=== Description of the task ===
Where in the listing does the word "abbrev" appear? Report each line that holds it.

=== Record set ===
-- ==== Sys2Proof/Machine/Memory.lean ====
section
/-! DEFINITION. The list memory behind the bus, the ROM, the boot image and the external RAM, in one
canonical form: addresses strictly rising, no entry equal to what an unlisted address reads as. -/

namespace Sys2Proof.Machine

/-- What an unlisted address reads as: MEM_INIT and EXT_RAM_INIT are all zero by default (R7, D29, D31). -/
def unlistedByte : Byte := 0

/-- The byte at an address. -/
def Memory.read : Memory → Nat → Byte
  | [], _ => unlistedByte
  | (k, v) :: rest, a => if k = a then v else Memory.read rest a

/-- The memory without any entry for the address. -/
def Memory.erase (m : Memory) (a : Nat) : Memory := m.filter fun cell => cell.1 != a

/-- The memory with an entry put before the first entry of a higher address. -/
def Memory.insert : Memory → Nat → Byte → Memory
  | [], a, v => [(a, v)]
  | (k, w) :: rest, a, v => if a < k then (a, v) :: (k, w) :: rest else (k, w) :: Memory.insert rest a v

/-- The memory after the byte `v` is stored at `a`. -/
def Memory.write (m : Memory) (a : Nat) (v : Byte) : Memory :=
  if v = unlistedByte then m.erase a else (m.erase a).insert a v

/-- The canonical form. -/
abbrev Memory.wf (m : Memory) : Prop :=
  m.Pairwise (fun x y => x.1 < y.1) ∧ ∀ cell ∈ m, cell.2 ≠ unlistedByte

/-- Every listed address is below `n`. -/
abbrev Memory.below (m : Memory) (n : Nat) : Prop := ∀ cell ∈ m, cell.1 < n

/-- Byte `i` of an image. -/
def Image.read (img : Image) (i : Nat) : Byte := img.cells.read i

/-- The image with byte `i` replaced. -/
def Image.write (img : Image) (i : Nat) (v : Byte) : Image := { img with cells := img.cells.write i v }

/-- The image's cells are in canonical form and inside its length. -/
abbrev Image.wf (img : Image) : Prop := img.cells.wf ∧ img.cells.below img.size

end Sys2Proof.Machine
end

==

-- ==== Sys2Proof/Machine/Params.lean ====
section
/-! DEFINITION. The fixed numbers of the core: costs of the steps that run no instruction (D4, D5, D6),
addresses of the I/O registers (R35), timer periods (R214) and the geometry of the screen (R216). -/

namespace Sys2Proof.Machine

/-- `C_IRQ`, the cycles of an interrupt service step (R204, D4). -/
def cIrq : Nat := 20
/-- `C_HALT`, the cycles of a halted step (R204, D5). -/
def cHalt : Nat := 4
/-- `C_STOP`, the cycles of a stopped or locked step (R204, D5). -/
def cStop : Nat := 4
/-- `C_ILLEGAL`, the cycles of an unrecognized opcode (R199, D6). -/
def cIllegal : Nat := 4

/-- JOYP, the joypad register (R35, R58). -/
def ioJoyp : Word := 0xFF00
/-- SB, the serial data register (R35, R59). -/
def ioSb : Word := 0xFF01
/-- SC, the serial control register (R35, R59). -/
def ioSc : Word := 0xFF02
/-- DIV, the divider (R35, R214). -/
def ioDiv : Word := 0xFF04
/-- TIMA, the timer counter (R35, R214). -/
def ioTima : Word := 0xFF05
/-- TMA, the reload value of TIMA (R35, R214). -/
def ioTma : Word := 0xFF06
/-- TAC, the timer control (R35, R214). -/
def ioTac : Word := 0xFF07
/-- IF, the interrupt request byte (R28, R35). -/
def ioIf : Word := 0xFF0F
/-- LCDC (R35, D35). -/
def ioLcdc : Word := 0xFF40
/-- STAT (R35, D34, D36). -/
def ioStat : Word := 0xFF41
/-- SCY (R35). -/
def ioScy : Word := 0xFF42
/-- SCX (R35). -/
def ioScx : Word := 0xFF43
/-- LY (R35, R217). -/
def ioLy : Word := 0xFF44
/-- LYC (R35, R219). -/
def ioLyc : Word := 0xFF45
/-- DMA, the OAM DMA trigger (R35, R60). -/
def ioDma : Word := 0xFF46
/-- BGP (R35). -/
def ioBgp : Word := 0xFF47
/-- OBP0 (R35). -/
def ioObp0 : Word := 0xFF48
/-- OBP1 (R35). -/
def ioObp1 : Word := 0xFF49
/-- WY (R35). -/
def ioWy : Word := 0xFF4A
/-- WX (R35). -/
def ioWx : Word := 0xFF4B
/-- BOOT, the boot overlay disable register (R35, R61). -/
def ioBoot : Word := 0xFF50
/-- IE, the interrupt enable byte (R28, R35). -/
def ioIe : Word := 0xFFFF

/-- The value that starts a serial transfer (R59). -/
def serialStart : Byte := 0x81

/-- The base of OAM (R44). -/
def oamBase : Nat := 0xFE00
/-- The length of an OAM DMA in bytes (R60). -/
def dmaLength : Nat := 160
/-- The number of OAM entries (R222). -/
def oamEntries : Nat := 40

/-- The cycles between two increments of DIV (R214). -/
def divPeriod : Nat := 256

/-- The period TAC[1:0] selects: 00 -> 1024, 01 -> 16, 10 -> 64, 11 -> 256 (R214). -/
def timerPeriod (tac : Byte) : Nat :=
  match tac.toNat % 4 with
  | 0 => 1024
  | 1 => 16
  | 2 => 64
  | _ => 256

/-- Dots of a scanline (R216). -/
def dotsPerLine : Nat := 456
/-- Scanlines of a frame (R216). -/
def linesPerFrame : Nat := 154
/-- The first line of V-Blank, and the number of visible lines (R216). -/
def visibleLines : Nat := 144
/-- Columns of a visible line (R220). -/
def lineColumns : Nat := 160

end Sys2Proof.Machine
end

=== Exercise answer ===
abbrev Memory.wf (m : Memory) : Prop :=
abbrev Memory.below (m : Memory) (n : Nat) : Prop := ∀ cell ∈ m, cell.1 < n
abbrev Image.wf (img : Image) : Prop := img.cells.wf ∧ img.cells.below img.size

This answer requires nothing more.